─── Input data ───

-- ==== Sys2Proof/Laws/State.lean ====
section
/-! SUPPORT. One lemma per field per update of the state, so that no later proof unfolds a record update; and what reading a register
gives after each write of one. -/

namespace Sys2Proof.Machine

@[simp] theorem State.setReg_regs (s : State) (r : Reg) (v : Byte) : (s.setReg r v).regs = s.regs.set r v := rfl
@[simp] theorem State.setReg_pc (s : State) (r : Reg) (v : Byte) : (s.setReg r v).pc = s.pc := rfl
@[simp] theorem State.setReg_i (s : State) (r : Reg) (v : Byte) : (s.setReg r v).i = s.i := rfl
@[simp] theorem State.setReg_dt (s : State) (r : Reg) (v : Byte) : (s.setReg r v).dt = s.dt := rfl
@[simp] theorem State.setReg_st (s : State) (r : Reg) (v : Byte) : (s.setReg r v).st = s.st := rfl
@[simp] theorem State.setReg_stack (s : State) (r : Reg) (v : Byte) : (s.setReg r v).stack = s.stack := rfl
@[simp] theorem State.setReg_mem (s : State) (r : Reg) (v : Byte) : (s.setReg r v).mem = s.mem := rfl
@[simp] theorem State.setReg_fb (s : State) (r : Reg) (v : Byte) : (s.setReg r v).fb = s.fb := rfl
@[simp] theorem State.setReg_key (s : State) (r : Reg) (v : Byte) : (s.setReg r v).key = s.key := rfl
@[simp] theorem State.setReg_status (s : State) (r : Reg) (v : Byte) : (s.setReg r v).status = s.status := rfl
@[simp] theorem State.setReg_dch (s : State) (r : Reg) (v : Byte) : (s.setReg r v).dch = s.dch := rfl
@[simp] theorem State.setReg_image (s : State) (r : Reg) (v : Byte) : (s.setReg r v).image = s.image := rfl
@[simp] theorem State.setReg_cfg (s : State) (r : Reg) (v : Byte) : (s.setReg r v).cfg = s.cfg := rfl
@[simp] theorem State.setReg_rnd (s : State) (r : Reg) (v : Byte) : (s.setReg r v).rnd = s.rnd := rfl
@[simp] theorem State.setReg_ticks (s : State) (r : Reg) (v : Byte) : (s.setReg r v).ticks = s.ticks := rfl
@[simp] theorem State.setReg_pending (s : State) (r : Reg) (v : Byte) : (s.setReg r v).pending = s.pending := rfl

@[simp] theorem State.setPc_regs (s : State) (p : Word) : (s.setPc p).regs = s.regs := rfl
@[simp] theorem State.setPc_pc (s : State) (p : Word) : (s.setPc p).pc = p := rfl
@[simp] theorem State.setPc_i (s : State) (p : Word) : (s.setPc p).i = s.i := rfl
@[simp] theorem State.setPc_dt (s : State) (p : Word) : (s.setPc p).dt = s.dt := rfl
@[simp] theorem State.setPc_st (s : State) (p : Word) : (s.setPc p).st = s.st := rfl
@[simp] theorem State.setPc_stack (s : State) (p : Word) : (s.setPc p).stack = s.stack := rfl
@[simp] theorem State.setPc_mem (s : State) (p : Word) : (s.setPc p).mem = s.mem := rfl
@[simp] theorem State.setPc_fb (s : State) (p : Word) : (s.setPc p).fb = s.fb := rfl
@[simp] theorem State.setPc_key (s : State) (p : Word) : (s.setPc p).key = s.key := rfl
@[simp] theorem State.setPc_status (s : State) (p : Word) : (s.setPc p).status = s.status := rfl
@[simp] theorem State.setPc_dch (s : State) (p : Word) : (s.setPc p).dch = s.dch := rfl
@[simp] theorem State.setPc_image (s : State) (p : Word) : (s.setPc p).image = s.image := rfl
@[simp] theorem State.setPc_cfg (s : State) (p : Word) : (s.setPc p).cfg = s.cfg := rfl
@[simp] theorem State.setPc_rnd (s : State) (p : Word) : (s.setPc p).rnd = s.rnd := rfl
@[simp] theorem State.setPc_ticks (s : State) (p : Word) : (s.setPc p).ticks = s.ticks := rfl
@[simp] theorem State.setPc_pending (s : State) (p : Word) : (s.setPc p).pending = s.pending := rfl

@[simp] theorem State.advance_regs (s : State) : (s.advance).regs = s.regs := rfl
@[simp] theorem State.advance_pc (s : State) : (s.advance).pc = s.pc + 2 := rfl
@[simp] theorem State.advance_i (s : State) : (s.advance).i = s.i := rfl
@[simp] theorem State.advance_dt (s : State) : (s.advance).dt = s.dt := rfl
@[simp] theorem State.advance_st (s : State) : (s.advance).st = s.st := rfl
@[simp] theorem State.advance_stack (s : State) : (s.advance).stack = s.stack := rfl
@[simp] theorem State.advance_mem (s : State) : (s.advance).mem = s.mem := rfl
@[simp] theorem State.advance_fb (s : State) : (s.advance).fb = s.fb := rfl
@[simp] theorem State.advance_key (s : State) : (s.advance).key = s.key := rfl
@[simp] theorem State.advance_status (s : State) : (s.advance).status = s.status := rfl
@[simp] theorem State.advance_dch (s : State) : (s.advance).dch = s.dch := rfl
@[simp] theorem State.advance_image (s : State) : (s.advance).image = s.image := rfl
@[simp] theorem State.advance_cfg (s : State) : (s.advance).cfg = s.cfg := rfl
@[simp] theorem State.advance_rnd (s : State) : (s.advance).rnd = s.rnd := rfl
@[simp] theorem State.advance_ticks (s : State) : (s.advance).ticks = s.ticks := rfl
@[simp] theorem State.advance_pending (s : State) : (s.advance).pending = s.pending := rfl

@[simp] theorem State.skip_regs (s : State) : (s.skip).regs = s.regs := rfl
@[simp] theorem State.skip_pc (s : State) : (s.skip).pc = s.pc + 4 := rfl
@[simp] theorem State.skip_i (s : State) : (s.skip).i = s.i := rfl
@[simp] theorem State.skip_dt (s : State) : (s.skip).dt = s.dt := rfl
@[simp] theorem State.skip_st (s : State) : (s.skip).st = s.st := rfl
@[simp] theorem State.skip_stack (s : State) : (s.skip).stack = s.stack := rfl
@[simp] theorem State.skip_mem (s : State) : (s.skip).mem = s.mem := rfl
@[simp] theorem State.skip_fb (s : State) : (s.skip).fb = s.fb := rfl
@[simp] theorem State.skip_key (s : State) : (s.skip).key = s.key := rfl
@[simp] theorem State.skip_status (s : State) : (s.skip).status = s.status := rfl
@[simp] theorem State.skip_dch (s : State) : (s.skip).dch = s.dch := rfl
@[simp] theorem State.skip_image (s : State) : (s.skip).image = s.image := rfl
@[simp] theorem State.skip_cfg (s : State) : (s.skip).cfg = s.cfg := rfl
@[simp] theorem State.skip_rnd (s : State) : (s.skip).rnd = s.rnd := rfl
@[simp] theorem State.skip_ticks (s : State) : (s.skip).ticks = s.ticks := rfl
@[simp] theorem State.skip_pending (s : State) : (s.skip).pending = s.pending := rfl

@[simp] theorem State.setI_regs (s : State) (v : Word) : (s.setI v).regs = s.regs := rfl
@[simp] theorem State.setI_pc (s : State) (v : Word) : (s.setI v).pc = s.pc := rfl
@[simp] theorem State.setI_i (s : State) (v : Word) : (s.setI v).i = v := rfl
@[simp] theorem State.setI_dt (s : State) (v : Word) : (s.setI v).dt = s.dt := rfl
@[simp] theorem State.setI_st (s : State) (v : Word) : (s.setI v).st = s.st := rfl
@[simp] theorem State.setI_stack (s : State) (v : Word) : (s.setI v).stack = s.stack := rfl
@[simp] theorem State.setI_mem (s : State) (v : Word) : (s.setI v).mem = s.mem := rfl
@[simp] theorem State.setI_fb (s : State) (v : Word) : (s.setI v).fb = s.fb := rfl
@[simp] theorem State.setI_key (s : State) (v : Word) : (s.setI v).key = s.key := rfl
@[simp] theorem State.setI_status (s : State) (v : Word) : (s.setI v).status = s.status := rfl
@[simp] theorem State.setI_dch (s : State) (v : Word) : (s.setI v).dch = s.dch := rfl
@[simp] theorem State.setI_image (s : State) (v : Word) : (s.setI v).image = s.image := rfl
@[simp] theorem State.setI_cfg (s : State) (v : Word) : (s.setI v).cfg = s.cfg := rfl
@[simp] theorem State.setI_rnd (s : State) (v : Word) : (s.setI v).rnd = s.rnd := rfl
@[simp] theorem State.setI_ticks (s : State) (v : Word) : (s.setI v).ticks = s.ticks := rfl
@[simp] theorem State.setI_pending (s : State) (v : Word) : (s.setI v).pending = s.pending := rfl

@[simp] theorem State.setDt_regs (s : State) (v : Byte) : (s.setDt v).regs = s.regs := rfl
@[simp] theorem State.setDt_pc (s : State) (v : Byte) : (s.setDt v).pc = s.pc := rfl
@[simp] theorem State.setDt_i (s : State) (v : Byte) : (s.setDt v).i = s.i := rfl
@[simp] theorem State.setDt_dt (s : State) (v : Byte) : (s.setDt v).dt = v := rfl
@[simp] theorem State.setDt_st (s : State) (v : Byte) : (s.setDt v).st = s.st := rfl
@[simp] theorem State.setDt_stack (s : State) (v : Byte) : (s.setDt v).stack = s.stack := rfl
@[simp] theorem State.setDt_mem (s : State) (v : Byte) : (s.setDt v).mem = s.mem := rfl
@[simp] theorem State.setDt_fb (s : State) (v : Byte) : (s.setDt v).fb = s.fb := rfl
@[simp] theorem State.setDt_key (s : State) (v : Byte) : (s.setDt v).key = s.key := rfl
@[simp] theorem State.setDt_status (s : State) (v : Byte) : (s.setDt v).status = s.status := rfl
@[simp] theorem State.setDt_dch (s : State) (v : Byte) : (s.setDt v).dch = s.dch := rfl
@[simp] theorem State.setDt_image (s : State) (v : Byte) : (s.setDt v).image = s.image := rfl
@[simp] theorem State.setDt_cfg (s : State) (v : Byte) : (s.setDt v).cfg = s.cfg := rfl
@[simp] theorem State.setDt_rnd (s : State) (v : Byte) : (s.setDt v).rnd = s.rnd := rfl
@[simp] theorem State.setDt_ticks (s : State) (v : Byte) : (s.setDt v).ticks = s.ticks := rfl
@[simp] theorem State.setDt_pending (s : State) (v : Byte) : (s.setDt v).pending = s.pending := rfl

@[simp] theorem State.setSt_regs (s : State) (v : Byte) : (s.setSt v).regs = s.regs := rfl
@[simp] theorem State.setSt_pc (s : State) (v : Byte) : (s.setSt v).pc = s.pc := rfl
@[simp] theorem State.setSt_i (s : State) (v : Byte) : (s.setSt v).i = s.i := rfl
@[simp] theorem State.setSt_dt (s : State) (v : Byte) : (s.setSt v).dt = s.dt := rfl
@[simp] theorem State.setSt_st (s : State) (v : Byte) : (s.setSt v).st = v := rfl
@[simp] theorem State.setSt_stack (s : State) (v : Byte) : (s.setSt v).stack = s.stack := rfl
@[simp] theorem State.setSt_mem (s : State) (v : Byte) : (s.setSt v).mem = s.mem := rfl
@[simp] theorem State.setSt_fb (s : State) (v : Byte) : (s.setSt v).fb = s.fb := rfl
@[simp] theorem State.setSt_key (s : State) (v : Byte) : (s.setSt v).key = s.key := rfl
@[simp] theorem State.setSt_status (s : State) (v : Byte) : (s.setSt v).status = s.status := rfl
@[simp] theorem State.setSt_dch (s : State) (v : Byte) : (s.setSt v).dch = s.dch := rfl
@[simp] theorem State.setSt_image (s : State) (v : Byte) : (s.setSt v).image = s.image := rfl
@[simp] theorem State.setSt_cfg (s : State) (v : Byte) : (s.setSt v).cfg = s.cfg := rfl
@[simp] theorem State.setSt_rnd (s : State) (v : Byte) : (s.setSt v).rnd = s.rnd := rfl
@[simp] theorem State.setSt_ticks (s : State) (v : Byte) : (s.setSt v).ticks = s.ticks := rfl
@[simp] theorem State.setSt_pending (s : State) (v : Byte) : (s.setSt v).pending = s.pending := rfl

───
─── Input data ───

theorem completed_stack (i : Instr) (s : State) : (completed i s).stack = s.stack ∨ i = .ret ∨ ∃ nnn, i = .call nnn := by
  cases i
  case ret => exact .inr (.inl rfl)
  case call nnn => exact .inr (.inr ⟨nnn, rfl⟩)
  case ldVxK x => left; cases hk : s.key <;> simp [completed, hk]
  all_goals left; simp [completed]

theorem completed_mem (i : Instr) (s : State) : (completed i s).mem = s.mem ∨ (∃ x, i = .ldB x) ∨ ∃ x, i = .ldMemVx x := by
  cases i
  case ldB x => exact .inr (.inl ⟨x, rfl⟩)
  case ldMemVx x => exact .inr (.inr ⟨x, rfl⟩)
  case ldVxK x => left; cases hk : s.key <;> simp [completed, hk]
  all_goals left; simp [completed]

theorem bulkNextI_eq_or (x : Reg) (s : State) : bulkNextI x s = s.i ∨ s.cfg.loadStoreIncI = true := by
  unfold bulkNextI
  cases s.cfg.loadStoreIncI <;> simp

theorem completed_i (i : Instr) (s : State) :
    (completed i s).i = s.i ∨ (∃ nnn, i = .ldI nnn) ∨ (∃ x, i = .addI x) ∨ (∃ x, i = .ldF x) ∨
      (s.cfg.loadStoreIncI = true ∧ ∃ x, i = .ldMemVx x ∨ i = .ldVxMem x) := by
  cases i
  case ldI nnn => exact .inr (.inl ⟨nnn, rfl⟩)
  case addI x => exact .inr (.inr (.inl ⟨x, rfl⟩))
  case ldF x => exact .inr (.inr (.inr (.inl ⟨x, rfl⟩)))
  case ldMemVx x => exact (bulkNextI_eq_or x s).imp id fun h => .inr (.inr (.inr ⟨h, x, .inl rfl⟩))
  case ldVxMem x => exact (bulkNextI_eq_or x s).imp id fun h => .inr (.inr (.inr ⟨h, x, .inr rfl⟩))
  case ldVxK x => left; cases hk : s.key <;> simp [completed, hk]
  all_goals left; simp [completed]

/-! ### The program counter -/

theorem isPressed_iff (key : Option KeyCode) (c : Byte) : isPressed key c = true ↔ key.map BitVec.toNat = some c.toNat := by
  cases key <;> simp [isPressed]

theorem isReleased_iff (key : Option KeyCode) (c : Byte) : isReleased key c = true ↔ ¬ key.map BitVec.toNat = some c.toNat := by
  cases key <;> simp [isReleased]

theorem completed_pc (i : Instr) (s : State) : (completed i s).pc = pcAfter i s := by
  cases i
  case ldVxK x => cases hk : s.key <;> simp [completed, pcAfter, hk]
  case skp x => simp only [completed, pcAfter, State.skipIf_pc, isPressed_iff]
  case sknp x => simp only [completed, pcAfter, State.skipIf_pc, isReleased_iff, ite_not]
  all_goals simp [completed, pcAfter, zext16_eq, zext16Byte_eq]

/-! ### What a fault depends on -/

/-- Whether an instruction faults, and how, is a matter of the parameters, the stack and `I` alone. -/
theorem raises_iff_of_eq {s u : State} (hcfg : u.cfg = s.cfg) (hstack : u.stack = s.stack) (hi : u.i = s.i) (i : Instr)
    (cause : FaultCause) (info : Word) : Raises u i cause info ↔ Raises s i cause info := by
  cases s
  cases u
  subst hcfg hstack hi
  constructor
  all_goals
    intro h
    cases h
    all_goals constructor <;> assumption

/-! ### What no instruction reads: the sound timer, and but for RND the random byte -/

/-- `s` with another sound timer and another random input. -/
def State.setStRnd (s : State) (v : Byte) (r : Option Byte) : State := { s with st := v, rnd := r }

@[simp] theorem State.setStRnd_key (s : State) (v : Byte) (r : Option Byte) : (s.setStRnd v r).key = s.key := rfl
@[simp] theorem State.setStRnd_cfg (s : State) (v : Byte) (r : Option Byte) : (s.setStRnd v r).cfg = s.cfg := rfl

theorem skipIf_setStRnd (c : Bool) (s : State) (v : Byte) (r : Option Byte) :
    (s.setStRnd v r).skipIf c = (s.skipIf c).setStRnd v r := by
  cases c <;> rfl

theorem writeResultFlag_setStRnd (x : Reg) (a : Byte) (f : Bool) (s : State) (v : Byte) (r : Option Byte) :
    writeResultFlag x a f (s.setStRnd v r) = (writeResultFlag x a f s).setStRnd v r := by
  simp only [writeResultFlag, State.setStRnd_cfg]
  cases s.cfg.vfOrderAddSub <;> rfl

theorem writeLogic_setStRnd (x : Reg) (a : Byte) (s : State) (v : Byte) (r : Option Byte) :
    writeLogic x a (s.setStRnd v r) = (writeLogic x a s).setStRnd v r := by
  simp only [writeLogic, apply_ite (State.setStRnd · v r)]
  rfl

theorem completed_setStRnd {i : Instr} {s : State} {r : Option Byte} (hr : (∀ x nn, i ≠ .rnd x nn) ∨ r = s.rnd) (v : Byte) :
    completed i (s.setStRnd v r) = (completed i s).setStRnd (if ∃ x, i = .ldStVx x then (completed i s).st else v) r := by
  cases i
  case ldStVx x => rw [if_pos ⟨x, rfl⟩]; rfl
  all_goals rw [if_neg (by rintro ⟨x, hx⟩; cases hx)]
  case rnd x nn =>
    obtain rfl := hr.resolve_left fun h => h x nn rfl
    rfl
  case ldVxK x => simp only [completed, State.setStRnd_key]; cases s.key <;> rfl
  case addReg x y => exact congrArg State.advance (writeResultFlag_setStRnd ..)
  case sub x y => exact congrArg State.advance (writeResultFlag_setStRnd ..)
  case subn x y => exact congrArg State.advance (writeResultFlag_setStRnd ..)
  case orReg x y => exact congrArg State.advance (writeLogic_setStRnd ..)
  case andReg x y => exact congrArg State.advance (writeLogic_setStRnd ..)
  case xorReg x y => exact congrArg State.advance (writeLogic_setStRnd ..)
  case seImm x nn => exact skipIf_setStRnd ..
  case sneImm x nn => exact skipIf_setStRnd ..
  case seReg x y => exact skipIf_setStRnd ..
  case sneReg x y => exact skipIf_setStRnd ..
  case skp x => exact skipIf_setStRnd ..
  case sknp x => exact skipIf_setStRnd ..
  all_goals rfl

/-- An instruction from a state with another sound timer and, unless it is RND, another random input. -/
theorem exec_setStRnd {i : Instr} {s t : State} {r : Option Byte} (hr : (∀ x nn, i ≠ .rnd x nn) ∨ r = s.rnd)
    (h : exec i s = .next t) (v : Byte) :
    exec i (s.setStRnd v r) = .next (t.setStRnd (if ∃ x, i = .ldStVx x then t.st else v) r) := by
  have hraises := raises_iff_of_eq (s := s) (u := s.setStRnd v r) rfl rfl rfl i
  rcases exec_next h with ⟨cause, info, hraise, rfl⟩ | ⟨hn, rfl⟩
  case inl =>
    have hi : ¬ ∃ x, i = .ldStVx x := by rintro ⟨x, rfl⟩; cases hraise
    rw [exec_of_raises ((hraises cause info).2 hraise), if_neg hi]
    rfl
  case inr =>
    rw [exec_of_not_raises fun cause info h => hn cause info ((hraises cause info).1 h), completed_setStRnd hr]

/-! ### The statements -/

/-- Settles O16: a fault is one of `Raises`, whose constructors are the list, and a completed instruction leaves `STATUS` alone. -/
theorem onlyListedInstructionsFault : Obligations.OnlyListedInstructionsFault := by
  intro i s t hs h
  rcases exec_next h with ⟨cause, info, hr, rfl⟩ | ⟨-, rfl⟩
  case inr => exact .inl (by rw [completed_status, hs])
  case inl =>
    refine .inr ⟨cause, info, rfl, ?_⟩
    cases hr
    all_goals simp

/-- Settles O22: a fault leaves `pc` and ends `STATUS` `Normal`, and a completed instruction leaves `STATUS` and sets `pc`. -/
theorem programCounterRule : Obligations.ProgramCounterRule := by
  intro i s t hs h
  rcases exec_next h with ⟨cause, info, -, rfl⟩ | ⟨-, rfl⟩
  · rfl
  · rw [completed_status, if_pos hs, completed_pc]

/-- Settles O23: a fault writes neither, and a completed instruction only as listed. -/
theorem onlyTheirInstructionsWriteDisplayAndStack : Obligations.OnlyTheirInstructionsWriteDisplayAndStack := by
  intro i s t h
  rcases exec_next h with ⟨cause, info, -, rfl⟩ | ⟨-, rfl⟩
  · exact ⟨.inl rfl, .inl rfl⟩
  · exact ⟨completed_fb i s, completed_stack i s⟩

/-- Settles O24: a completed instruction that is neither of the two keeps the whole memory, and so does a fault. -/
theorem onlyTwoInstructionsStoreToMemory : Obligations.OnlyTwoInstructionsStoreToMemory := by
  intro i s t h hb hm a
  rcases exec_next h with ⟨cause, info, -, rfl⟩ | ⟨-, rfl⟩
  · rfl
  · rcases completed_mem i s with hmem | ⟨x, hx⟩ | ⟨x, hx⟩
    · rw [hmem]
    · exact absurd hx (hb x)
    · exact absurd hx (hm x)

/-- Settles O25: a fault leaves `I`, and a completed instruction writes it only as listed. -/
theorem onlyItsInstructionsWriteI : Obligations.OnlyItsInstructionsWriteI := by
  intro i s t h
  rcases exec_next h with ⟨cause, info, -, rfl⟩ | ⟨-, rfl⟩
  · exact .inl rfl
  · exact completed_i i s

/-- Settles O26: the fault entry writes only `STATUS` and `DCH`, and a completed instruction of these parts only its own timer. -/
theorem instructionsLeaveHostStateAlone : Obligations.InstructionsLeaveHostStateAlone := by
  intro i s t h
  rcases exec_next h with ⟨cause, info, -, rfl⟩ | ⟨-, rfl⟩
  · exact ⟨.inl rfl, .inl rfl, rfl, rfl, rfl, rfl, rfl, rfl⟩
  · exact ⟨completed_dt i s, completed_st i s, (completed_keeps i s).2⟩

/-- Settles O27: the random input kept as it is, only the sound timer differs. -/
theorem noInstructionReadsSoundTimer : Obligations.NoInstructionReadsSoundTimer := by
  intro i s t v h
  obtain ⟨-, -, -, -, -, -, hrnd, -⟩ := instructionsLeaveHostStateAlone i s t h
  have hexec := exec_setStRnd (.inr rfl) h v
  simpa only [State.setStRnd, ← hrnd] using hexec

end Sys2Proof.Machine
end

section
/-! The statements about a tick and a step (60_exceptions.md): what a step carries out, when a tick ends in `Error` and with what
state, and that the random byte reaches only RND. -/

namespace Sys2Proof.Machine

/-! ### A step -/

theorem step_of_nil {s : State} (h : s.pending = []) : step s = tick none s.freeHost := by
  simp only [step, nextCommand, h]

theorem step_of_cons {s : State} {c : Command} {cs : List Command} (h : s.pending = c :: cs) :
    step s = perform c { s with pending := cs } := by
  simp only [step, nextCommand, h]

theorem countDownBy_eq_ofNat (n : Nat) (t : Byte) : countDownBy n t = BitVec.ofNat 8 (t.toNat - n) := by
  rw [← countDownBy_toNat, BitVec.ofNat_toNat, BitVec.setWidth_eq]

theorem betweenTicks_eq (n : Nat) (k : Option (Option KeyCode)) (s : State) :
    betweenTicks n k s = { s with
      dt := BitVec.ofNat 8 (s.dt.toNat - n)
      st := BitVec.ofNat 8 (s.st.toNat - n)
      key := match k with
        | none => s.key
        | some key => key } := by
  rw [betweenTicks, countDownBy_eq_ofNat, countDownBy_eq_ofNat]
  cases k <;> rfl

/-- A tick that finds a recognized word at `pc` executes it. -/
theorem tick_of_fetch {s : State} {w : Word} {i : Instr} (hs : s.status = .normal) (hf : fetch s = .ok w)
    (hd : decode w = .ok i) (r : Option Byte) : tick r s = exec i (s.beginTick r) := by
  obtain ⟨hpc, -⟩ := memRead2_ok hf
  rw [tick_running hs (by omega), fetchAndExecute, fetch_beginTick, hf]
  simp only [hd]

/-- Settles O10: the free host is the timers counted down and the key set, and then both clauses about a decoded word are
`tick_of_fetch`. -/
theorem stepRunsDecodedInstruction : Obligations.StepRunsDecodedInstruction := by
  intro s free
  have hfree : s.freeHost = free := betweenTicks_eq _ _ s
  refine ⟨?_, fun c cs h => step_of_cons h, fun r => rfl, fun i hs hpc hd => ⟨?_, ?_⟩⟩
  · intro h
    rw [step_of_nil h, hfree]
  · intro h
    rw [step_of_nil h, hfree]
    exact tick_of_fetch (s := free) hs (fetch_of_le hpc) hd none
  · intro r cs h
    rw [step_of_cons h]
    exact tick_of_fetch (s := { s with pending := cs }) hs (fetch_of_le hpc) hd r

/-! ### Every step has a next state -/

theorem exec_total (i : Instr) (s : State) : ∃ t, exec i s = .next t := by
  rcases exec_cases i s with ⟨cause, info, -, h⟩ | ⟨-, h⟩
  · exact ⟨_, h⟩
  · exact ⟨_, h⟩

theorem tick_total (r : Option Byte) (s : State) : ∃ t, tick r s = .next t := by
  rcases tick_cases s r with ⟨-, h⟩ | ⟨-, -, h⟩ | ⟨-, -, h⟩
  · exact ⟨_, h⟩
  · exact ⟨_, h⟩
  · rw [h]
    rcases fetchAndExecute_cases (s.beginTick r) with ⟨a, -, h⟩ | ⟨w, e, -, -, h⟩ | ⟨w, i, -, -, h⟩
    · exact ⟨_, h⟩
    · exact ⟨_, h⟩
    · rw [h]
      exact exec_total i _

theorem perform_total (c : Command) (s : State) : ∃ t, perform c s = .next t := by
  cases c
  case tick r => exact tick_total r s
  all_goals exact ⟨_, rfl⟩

───
─── Input data ───

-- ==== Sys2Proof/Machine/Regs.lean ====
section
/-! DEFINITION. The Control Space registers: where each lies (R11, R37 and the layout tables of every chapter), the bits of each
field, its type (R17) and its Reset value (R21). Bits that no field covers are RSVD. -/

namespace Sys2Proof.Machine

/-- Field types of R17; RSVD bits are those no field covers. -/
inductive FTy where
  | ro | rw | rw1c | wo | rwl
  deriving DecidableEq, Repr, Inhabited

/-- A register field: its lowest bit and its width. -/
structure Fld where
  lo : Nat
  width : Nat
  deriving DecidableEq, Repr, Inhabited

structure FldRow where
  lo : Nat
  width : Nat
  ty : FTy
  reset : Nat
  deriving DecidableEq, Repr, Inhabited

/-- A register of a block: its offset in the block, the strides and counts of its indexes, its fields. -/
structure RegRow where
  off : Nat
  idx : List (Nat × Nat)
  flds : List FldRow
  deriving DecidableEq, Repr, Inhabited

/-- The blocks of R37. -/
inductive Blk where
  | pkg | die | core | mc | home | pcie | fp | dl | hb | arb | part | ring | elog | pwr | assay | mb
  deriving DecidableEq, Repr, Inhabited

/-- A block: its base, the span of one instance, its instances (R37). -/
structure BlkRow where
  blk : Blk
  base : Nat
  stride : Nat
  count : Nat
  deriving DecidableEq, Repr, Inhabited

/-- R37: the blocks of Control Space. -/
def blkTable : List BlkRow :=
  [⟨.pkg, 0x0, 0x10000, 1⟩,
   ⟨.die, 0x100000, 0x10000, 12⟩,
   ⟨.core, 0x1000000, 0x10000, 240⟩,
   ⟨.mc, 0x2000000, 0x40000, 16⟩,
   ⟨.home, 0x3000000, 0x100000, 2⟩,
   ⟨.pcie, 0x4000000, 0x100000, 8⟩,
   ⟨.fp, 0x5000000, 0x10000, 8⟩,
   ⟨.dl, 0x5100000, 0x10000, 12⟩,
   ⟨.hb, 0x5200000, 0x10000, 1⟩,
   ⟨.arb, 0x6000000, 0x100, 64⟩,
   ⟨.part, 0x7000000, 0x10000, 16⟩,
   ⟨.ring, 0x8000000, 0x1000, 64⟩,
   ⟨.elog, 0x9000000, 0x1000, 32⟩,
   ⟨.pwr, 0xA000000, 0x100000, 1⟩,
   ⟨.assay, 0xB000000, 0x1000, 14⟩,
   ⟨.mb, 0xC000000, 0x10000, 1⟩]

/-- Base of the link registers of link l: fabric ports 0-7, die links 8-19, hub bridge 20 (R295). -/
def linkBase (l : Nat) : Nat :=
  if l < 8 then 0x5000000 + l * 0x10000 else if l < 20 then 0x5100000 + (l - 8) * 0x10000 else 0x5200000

───

=== Action item ===
Working from the records above, write out verbatim only the lines from the line containing "all_goals rfl" through the line containing "Settles O22: a".

=== Output ===
  all_goals rfl

/-- An instruction from a state with another sound timer and, unless it is RND, another random input. -/
theorem exec_setStRnd {i : Instr} {s t : State} {r : Option Byte} (hr : (∀ x nn, i ≠ .rnd x nn) ∨ r = s.rnd)
    (h : exec i s = .next t) (v : Byte) :
    exec i (s.setStRnd v r) = .next (t.setStRnd (if ∃ x, i = .ldStVx x then t.st else v) r) := by
  have hraises := raises_iff_of_eq (s := s) (u := s.setStRnd v r) rfl rfl rfl i
  rcases exec_next h with ⟨cause, info, hraise, rfl⟩ | ⟨hn, rfl⟩
  case inl =>
    have hi : ¬ ∃ x, i = .ldStVx x := by rintro ⟨x, rfl⟩; cases hraise
    rw [exec_of_raises ((hraises cause info).2 hraise), if_neg hi]
    rfl
  case inr =>
    rw [exec_of_not_raises fun cause info h => hn cause info ((hraises cause info).1 h), completed_setStRnd hr]

/-! ### The statements -/

/-- Settles O16: a fault is one of `Raises`, whose constructors are the list, and a completed instruction leaves `STATUS` alone. -/
theorem onlyListedInstructionsFault : Obligations.OnlyListedInstructionsFault := by
  intro i s t hs h
  rcases exec_next h with ⟨cause, info, hr, rfl⟩ | ⟨-, rfl⟩
  case inr => exact .inl (by rw [completed_status, hs])
  case inl =>
    refine .inr ⟨cause, info, rfl, ?_⟩
    cases hr
    all_goals simp

/-- Settles O22: a fault leaves `pc` and ends `STATUS` `Normal`, and a completed instruction leaves `STATUS` and sets `pc`. -/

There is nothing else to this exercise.